[[ Available data open ]]

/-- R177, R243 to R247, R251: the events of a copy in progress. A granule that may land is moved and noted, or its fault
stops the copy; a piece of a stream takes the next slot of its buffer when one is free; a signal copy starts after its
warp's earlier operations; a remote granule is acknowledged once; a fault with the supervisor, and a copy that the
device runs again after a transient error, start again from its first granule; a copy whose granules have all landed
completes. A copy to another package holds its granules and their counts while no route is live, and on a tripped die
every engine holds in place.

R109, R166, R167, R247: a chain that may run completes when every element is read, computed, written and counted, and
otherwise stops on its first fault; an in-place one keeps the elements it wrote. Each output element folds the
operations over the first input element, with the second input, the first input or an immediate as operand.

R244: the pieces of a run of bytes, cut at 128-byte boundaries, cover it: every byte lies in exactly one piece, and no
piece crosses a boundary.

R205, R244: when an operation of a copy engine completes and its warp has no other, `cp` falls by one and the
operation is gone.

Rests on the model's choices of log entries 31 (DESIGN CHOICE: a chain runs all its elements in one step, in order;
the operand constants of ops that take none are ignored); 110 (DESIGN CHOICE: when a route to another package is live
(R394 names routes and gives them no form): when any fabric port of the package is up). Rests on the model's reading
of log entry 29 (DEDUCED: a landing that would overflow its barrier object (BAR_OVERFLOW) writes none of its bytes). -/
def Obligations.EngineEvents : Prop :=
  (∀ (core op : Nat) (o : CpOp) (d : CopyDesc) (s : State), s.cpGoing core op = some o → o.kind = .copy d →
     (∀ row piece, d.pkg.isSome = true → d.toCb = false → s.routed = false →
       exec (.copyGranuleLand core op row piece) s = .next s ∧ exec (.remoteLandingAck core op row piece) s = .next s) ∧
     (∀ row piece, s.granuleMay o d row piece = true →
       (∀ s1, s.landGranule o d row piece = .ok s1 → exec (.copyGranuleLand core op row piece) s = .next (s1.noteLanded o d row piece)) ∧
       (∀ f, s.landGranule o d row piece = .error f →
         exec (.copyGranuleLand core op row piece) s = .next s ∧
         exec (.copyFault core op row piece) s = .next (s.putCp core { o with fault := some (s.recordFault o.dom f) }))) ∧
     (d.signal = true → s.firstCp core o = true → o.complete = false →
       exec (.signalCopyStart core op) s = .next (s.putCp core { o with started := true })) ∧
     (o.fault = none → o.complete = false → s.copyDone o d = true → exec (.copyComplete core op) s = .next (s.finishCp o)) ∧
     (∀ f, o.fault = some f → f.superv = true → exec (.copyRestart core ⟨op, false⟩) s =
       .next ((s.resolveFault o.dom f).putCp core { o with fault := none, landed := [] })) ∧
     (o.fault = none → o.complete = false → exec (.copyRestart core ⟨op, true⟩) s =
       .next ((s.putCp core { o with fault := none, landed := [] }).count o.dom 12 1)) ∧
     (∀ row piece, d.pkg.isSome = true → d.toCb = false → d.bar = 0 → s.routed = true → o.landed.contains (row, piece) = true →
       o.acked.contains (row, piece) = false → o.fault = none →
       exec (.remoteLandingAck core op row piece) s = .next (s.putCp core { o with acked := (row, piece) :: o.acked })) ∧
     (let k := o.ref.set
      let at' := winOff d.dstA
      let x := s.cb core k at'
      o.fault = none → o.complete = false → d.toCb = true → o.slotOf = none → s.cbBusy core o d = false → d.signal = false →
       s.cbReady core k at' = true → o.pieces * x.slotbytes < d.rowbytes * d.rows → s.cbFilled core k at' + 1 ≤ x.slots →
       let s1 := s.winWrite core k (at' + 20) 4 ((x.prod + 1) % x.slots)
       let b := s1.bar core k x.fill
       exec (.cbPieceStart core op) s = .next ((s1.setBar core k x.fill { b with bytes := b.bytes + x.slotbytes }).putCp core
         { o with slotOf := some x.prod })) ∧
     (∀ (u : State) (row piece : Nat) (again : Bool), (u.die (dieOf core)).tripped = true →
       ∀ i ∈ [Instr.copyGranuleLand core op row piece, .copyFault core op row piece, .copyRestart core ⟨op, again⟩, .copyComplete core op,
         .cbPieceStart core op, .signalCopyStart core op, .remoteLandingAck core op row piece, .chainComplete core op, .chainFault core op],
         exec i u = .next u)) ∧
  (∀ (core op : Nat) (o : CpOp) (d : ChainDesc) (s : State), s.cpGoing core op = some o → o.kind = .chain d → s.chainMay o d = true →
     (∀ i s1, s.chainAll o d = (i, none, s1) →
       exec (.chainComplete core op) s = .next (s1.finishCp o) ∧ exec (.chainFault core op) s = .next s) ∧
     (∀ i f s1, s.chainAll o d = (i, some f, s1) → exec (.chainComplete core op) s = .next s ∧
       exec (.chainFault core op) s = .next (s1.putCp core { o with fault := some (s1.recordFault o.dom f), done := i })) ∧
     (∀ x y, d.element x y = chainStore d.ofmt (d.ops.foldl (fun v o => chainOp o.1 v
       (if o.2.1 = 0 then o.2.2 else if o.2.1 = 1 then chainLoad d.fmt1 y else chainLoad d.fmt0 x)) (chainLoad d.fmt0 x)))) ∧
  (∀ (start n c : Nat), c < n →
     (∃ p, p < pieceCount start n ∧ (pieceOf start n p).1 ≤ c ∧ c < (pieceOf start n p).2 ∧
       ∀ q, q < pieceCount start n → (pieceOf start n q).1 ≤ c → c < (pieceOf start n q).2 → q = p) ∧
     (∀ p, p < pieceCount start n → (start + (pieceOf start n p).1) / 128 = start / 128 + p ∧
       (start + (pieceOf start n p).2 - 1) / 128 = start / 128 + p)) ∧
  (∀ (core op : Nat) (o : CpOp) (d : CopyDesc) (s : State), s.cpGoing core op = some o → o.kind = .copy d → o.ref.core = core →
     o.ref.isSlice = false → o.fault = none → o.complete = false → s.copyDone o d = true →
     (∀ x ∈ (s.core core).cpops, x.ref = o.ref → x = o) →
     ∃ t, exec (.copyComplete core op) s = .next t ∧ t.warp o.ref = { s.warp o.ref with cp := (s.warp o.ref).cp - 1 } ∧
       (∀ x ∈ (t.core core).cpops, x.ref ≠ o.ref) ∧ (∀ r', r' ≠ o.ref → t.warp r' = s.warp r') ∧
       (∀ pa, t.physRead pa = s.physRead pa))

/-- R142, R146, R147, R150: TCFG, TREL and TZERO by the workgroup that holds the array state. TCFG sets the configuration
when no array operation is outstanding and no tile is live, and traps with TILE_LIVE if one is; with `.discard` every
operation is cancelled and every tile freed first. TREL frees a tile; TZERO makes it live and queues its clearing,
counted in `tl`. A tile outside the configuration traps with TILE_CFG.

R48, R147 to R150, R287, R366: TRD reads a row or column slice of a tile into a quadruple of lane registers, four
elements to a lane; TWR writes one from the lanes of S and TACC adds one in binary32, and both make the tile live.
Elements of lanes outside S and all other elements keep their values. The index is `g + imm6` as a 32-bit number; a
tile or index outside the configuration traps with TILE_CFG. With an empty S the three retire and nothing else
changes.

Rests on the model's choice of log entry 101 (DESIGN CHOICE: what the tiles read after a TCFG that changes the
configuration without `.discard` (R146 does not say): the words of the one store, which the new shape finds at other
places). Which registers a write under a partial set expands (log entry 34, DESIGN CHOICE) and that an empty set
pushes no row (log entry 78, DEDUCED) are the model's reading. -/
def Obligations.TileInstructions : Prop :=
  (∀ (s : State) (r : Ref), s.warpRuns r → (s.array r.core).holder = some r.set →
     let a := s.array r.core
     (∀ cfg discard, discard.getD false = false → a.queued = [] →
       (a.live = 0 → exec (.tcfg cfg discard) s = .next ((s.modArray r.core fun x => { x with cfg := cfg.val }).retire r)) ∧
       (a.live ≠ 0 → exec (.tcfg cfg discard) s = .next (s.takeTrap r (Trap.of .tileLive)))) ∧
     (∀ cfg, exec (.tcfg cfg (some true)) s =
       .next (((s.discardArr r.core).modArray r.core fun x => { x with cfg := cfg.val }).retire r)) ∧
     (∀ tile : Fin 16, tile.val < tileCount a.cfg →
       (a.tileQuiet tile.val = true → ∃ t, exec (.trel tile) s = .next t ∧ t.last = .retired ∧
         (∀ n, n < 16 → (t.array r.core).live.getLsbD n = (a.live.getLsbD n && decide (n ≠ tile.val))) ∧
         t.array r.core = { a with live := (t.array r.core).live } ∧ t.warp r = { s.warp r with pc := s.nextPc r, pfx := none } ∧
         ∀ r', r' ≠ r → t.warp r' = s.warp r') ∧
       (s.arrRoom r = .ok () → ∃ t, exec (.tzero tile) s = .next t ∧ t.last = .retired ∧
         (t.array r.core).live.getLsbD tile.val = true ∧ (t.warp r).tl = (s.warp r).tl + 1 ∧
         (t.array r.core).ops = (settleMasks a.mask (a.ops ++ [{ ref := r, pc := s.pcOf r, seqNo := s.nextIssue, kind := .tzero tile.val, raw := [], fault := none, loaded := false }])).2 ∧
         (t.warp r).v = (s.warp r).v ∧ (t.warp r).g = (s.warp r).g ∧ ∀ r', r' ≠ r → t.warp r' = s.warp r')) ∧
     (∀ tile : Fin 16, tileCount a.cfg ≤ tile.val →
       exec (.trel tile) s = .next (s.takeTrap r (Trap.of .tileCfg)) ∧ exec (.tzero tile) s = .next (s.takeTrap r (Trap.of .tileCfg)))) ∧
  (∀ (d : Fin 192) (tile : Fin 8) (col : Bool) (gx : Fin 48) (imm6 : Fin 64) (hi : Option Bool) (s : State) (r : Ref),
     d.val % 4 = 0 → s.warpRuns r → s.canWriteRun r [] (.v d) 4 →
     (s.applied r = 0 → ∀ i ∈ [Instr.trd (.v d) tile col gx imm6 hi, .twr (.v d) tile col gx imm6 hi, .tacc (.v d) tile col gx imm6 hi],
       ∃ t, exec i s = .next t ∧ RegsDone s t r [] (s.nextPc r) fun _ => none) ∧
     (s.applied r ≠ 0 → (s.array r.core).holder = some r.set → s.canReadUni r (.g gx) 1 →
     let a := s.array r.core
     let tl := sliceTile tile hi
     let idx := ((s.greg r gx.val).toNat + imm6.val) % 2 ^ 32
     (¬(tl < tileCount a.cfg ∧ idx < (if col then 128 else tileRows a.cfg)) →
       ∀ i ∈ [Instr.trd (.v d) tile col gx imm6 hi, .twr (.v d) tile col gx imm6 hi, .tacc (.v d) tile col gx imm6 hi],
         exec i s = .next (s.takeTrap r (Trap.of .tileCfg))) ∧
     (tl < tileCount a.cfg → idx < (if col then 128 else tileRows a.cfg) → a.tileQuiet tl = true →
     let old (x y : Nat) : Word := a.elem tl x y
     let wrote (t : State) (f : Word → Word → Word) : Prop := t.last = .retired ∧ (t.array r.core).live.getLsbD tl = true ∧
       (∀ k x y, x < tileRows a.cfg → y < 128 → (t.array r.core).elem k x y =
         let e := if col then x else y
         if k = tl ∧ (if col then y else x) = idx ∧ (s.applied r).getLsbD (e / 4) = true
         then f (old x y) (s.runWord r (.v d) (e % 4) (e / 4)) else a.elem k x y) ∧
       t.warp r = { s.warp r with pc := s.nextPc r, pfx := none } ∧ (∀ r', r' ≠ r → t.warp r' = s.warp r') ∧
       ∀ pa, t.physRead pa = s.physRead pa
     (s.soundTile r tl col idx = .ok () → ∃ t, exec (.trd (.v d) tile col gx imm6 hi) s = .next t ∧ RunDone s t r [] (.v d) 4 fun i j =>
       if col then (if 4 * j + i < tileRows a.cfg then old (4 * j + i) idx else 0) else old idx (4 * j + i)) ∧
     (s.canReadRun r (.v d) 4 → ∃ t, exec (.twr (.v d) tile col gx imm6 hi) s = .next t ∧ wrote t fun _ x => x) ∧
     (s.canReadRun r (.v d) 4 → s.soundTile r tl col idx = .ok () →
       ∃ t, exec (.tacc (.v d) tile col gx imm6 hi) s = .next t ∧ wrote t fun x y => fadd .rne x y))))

[[ Available data closed ]]

> Problem requirements:
Among the lines above, please find those with "Bool" and copy them.

> Task answer:
     (∀ (u : State) (row piece : Nat) (again : Bool), (u.die (dieOf core)).tripped = true →
  (∀ (d : Fin 192) (tile : Fin 8) (col : Bool) (gx : Fin 48) (imm6 : Fin 64) (hi : Option Bool) (s : State) (r : Ref),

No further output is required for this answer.